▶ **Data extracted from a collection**
***
/-- The end of a frame that a header at the cursor begins: its footer passes, and its length is in R150's range. -/
structure FlacFrameEnd (h : FlacHeader) (p : Nat) (s : State) : Prop where
  header : (decodeFlac s.buf none s).1 = .parsed h
  footer : footerMatches (s.buf.take p) = true
  past : h.headerLength + Config.minFlacFrame ≤ p
  atMost : p ≤ Config.maxFlacFrame
  inside : p ≤ s.buf.length

/-- What a committed native FLAC step did: no frame, or one that ends where its footer passes (R149, R150). -/
theorem flacStep_cases {s t : State} (hc : flacStep s = .committed t) :
    (∃ u, Relooked s u ∧ (t = advanceBy 1 u ∨ ∃ w, t = resync w u))
      ∨ ∃ h p c u, Relooked s u ∧ FlacFrameEnd h p s ∧ t = acceptFlac h p c u := by
  unfold flacStep at hc
  split at hc
  · cases hc
  · next h u e =>
    have look := relooked_of_decodeFlac e
    split at hc
    · cases hc
    · next v e' => cases hc; exact .inl ⟨v, look.trans (flacScanFrom_found_le e').1, .inr ⟨_, rfl⟩⟩
    · next p c v e' =>
      cases hc
      obtain ⟨look', inside⟩ := flacScanFrom_found_le e'
      obtain ⟨footer, among⟩ := flacScanFrom_found_footer e'
      have past := le_of_flacScanFrom_found e'
      have buf := look.sameInput.buf
      refine .inr ⟨h, p, c, v, look.trans look', ?_, rfl⟩
      exact ⟨(orSuspend_decodeFlac _ _ _ _ _ _ e).1.symm, by rw [← buf]; exact footer, past, by omega,
        by rw [← buf]; exact inside p c rfl⟩
  · next e =>
    have look := relooked_of_decodeFlac e
    split at hc <;> cases hc
    · exact .inl ⟨_, look, .inl rfl⟩
    · exact .inl ⟨_, look, .inr ⟨_, rfl⟩⟩

/-- A frame that a committed native FLAC step queues ends where its footer passes. -/
theorem flacStep_frame {s t : State} {f : FrameRecord} (hc : flacStep s = .committed t)
    (empty : s.outQ = []) (mem : .frame f ∈ t.outQ) :
    ∃ h p, FlacFrameEnd h p s ∧ f.data = s.buf.take p ∧ f.truncated = false := by
  rcases flacStep_cases hc with ⟨u, look, rfl | ⟨w, rfl⟩⟩ | ⟨h, p, c, u, look, stop, rfl⟩
  · rw [advanceBy_outQ, look.atCursor.outQ_eq, empty] at mem
    cases mem
  · obtain ⟨q, e, notes⟩ := warn_notes w 0 .absent u
    change Event.frame f ∈ (warn w 0 .absent u).outQ at mem
    rw [e, look.atCursor.outQ_eq, empty, List.nil_append] at mem
    cases notes.2 _ mem
  · obtain ⟨v, outQ, -, -, e⟩ := acceptFlac_eq h p c u
    rw [e, advanceBy_outQ] at mem
    rw [frame_mem_emitFrame (outQ.trans (look.atCursor.outQ_eq.trans empty)) mem]
    exact ⟨h, p, stop, congrArg (List.take p) look.sameInput.buf, rfl⟩

/-- A header at the cursor and a frame end the scan finds: the frame is taken. -/
theorem flacStep_found {s v : State} {h : FlacHeader} {p : Nat} {c : Bool}
    (parsed : (decodeFlac s.buf none s).1 = .parsed h)
    (scan : flacScan h (decodeFlac s.buf none s).2 = .value (.found p c) v) :
    flacStep s = .committed (acceptFlac h p c v) := by
  simp only [flacStep, orSuspend_parsed parsed, scan]

theorem microStep_flac {s : State} (native : s.codecSel = 2) (nonempty : s.buf ≠ []) :
    microStep s = flacStep s := by
  rw [microStep, if_neg fun flushed => nonempty flushed.2, if_pos native]

/-- FLAC_HDR in native FLAC mode refers to no STREAMINFO (R121). -/
theorem exec_flacHdr_native {s : State} (native : s.codecSel = 2) (view : Bytes) :
    exec (.flacHdr view) s
      = .next { (decodeFlac view none s).2 with result := .flac (decodeFlac view none s).1 } := by
  have reference : flacReference s = none := if_neg (by rw [native]; decide)
  change execFlacHdr view s = _
  rw [execFlacHdr, reference]
  rfl

/-- With a frame end that a next header confirms, the step takes a confirmed frame that ends there or before. -/
theorem microStep_confirms {s : State} {h : FlacHeader} {q : Nat} (native : s.codecSel = 2)
    (parsed : (decodeFlac s.buf none s).1 = .parsed h) (past : h.headerLength + Config.minFlacFrame ≤ q)
    (atMost : q ≤ Config.maxFlacFrame) (stop : ConfirmedEnd q s) :
    ∃ t f, microStep s = .committed t ∧ t.mode = .synced ∧ .frame f ∈ t.outQ ∧ f.header = .flac h ∧
      f.confirmed = true ∧ f.data.length ≤ q ∧ f.data = s.buf.take f.data.length ∧
      t.buf = s.buf.drop f.data.length := by
  have look : Relooked s (decodeFlac s.buf none s).2 := decodeFlac_state _ _ s
  obtain ⟨r, v, scan, before⟩ := flacScanFrom_of_confirmedEnd
    (tries := Config.maxFlacFrame + 1 - (h.headerLength + Config.minFlacFrame)) (stop.relooked look) past
    (by omega)
  have look' := look.trans (flacScanFrom_found_le scan).1
  have room := stop.room
  have length : (s.buf.take r).length = r := by rw [List.length_take]; omega
  have nonempty : s.buf ≠ [] := by rintro empty; rw [empty] at room; cases room
  obtain ⟨u, -, synced, -, e⟩ := acceptFlac_eq h r true v
  rw [look'.sameInput.buf, synced rfl, decide_eq_true rfl] at e
  refine ⟨acceptFlac h r true v, assembledFrame (.flac h) (s.buf.take r) (some u.pos) true false u,
    (microStep_flac native nonempty).trans (flacStep_found parsed scan), ?_, ?_, rfl, rfl, ?_, ?_, ?_⟩
  · rw [e, advanceBy_mode, (SameInput.emitFrame _ _ _ _ u).mode, synced rfl]
  · rw [e, advanceBy_outQ]
    exact mem_emitFrame _ _ _ _ u
  · exact length.le.trans before
  · exact congrArg (List.take · s.buf) length.symm
  · rw [acceptFlac_buf, look'.sameInput.buf]
    exact congrArg (List.drop · s.buf) length.symm

/-- At flush, with the one footer at the end of the buffer, the step takes the whole buffer in the mode held. -/
theorem microStep_flush_end {s : State} {h : FlacHeader} (native : s.codecSel = 2)
    (parsed : (decodeFlac s.buf none s).1 = .parsed h) (flushing : s.flushing = true)
    (past : h.headerLength + Config.minFlacFrame ≤ s.buf.length)
    (atMost : s.buf.length ≤ Config.maxFlacFrame) (footer : footerMatches s.buf = true)
    (noneBefore : ∀ p, h.headerLength + Config.minFlacFrame ≤ p → p < s.buf.length →
      footerMatches (s.buf.take p) = false) :
    microStep s = .committed (advanceBy s.buf.length
      (emitFrame (.flac h) s.buf (decide (s.mode = .synced)) false (decodeFlac s.buf none s).2)) := by
  have same : SameInput s (decodeFlac s.buf none s).2 := SameInput.decodeFlac _ _ s
  have nonempty : s.buf ≠ [] := fun empty => by
    rw [empty] at past
    unfold Config.minFlacFrame at past
    cases past
  have scan : flacScan h (decodeFlac s.buf none s).2
      = .value (.found (decodeFlac s.buf none s).2.buf.length false) (decodeFlac s.buf none s).2 := by
    refine flacScanFrom_flush_end _ (same.flushing.trans flushing) ?_ ?_ ?_ fun q first before => ?_
    · rw [same.buf]; exact past
    · rw [same.buf]; omega
    · rw [footerOk, List.take_length, same.buf]; exact footer
    · rw [same.buf] at before
      rw [footerOk, same.buf]
      exact noneBefore q first before
  rw [same.buf] at scan
  obtain ⟨u, -, -, held, e⟩ := acceptFlac_eq h s.buf.length false (decodeFlac s.buf none s).2
  rw [microStep_flac native nonempty, flacStep_found parsed scan, e, held rfl, same.buf, same.mode,
    List.take_length]

/-- Settles O52: the scan takes frames only at a passing footer, stops at the first confirmed one, and at flush at
the end of the buffer. -/
theorem flacFramePassesItsFooter : Obligations.FlacFramePassesItsFooter := by
  intro s native
  refine ⟨fun off => exec_flacHdr_native native _, fun t f empty hc mem => ?_, fun h parsed => ⟨?_, ?_⟩⟩
  · rw [microStep_flac native (microStep_committed_nonempty hc)] at hc
    obtain ⟨h, p, ⟨header, footer, past, atMost, inside⟩, data, whole⟩ := flacStep_frame hc empty mem
    have least := (decodeFlac_bounds _ _ _).2 h header
    have length : f.data.length = p := by rw [data, List.length_take]; omega
    unfold Config.minFlacFrame at past
    rw [← data] at footer
    exact ⟨(footerMatches_iff_crc16 (by omega)).mp footer, footer, by omega, length.le.trans atMost, whole⟩
  · intro h2 p past atMost room footer confirms sync
    exact microStep_confirms native parsed past atMost
      ⟨room, footer, (flacSyncAt_drop p s.buf).mpr sync, h2, confirms⟩
  · intro flushing past atMost footer noneBefore
    refine ⟨microStep_flush_end native parsed flushing past atMost footer noneBefore, ?_⟩
    obtain ⟨k, e⟩ := decodeFlac_state s.buf none s
    rw [e]

end Sys2Proof.Machine

/-! The header decoders' rows: their frame, and that more bytes behind never change Invalid or Parsed (R134,
R135). -/

namespace Sys2Proof.Machine

set_option Elab.async false

/-! ### The rows by their decoders -/

theorem exec_mpegHdr (b : Bytes) (s : State) :
    exec (.mpegHdr b) s = unitReturns (.mpeg (decodeMpeg b s).1) (decodeMpeg b s).2 := rfl

theorem exec_adtsHdr (b : Bytes) (s : State) :
    exec (.adtsHdr b) s = unitReturns (.adts (decodeAdts b s).1) (decodeAdts b s).2 := rfl

theorem exec_flacHdr (b : Bytes) (s : State) :
    exec (.flacHdr b) s
      = unitReturns (.flac (decodeFlac b (flacReference s) s).1) (decodeFlac b (flacReference s) s).2 := rfl

theorem exec_oggPage (b : Bytes) (s : State) :
    exec (.oggPage b) s = unitReturns (.page (decodeOggPage b)) s := rfl

/-- A row whose unit writes lastKey alone writes lastKey and the result alone. -/
theorem unitReturns_relooked {s u : State} (r : UnitResult) (look : Relooked s u) :
    ∃ k, unitReturns r u = .next { s with lastKey := k, result := r } := by
  obtain ⟨k, rfl⟩ := look
  exact ⟨k, rfl⟩

/-- Settles O24: the cache lookup is the one write of a header decoder; the page decoder looks nothing up. -/
theorem headerRowsWriteLastKeyAlone : Obligations.HeaderRowsWriteLastKeyAlone := by
  intro b s
  exact ⟨⟨_, unitReturns_relooked (.mpeg (decodeMpeg b s).1) (decodeMpeg_state b s)⟩,
    ⟨_, unitReturns_relooked (.adts (decodeAdts b s).1) (decodeAdts_state b s)⟩,
    ⟨_, unitReturns_relooked (.flac (decodeFlac b (flacReference s) s).1)
      (decodeFlac_state b (flacReference s) s)⟩,
    ⟨_, exec_oggPage b s⟩⟩

/-! ### Invalid and Parsed are final (R135) -/

/-- A row that answers no Need leaves no Need open, whatever comes behind. -/
theorem stillShort_of_final {α : Type} (wrap : DecodeResult α → UnitResult) {a : DecodeResult α}
    {u t : State} {b d : Bytes} (row : unitReturns (wrap a) u = .next t)
    (final : ∀ k, t.result ≠ wrap (.need k)) : StillShort a b d := by
  intro k need
  cases row
  exact absurd (congrArg wrap need) (final k)

/-- Settles O29: once a decoder's answer is no Need, its REQUIREs cover every byte it has read, and bytes behind
those are not read. -/
theorem decodersAreMonotone : Obligations.DecodersAreMonotone := by
  intro b d s t
  refine ⟨fun row final => ?_, fun row final => ?_, fun row final => ?_, fun row final => ?_⟩
  · rw [exec_mpegHdr, decodeMpeg_append d (stillShort_of_final .mpeg row final), ← exec_mpegHdr, row]
  · rw [exec_adtsHdr, decodeAdts_append d (stillShort_of_final .adts row final), ← exec_adtsHdr, row]
  · rw [exec_flacHdr, decodeFlac_append d (stillShort_of_final .flac row final), ← exec_flacHdr, row]
  · rw [exec_oggPage, decodeOggPage_append d (stillShort_of_final .page row final), ← exec_oggPage, row]

end Sys2Proof.Machine

/-! The cache operations of the engine port (R166, R167, R168). CACHE_STORE stands with the other map laws. -/

namespace Sys2Proof.Machine

set_option Elab.async false

/-! ### A lookup by its two outcomes (R166) -/

theorem cacheLookup_hit {key : Bytes} {s : State} {v : Header × Identity} (on : s.cacheEn = true)
    (held : cacheFind s.cacheMap key = some v) :
    cacheLookup key s = (some v, { s with lastKey := some key }) := by
  rcases cacheLookup_cases key s with ⟨w, -, found, e⟩ | ⟨off | absent, -⟩
  · cases held.symm.trans found
    exact e
  · cases on.symm.trans off
  · cases held.symm.trans absent

theorem cacheLookup_miss {key : Bytes} {s : State}
    (miss : s.cacheEn = false ∨ cacheFind s.cacheMap key = none) : cacheLookup key s = (none, s) := by
  rcases cacheLookup_cases key s with ⟨w, on, found, -⟩ | ⟨-, e⟩
  · rcases miss with off | absent
    · cases on.symm.trans off
    · cases found.symm.trans absent
  · exact e

/-! ### The rows by their operations -/

theorem exec_cacheLookup (key : Bytes) (s : State) :
    exec (.cacheLookup key) s = unitReturns (.lookup (cacheLookup key s).1) (cacheLookup key s).2 := rfl

theorem exec_cacheEnable (s : State) :
    exec .cacheEnable s = unitReturns .completed (cacheEnable s) := rfl

theorem exec_cacheReset (s : State) :
    exec .cacheReset s = unitReturns .completed (cacheReset s) := rfl

/-- Settles O22: a lookup by hit and miss; the other two rows write their constants in every state. -/
theorem cacheOperations : Obligations.CacheOperations := by
  intro s key
  refine ⟨fun v on held => ?hit, fun miss => ?miss, ?enable, ?reset⟩
  case hit => rw [exec_cacheLookup, cacheLookup_hit on held, unitReturns_eq]
  case miss => rw [exec_cacheLookup, cacheLookup_miss miss, unitReturns_eq]
  case enable => rw [exec_cacheEnable, unitReturns_eq, cacheEnable]
  case reset => rw [exec_cacheReset, unitReturns_eq, cacheReset]

end Sys2Proof.Machine

/-! Ogg pages (R188 to R200): the page header's decoder and its record, how the segment table splits a body into
packets, how a packet continued over a page's end is joined again, and the check of the page sequence. -/

namespace Sys2Proof.Machine

set_option Elab.async false

/-! ### Numbers read from bytes give the bytes back (R9) -/

theorem littleEndian_lt (b : Bytes) : littleEndian b < 2 ^ (8 * b.length) := by
  induction b with
  | nil => decide
  | cons x rest ih =>
    have byte : x.toNat < 2 ^ 8 := x.isLt
    rw [littleEndian, List.length_cons, Nat.mul_succ, Nat.pow_add]
    omega

theorem littleBytes_littleEndian (b : Bytes) : littleBytes b.length (littleEndian b) = b := by
  induction b with
  | nil => rfl
  | cons x rest ih =>
    have byte : x.toNat < 2 ^ 8 := x.isLt
    have low : BitVec.ofNat 8 (x.toNat + 2 ^ 8 * littleEndian rest) = x :=
      BitVec.eq_of_toNat_eq (by rw [BitVec.toNat_ofNat]; omega)
    have high : (x.toNat + 2 ^ 8 * littleEndian rest) / 2 ^ 8 = littleEndian rest := by omega
    rw [littleEndian, List.length_cons, littleBytes, low, high, ih]

theorem slice_length {b : Bytes} {i j : Nat} (inside : j ≤ b.length) : (slice b i j).length = j - i := by
  rw [slice, List.length_take, List.length_drop]
  omega

theorem littleEndian_slice_lt (b : Bytes) (i n : Nat) : littleEndian (slice b i (i + n)) < 2 ^ (8 * n) := by
  have few : (slice b i (i + n)).length ≤ n := by
    rw [slice, Nat.add_sub_cancel_left]
    exact List.length_take_le _ _
  exact (littleEndian_lt _).trans_le (Nat.pow_le_pow_right (by decide) (Nat.mul_le_mul_left 8 few))

theorem littleBytes_slice {b : Bytes} {i n : Nat} (inside : i + n ≤ b.length) :
    littleBytes n (littleEndian (slice b i (i + n))) = slice b i (i + n) := by
  have bytes := littleBytes_littleEndian (slice b i (i + n))
  rwa [slice_length inside, Nat.add_sub_cancel_left] at bytes

theorem le64_lt (b : Bytes) (i : Nat) : le64 b i < 2 ^ 64 := littleEndian_slice_lt b i 8

theorem littleBytes_le32 {b : Bytes} {i : Nat} (inside : i + 4 ≤ b.length) :
    littleBytes 4 (BitVec.ofNat 32 (le32 b i)).toNat = slice b i (i + 4) := by
  rw [BitVec.toNat_ofNat, le32, Nat.mod_eq_of_lt (littleEndian_slice_lt b i 4), littleBytes_slice inside]

theorem sext_emod {n v : Nat} (small : v < 2 ^ n) : (sext n v % 2 ^ n).toNat = v := by
  have small' : (v : Int) < 2 ^ n := by exact_mod_cast small
  have remainder : sext n v % 2 ^ n = v := by
    unfold sext
    split
    · rw [Int.sub_emod_right, Int.emod_eq_of_lt (Int.natCast_nonneg v) small']
    · exact Int.emod_eq_of_lt (Int.natCast_nonneg v) small'
  rw [remainder, Int.toNat_natCast]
***
▶ **Task instructions**
Copy out each line of the data that holds the string "completed".

▶ **Answer section**
    exec .cacheEnable s = unitReturns .completed (cacheEnable s) := rfl
    exec .cacheReset s = unitReturns .completed (cacheReset s) := rfl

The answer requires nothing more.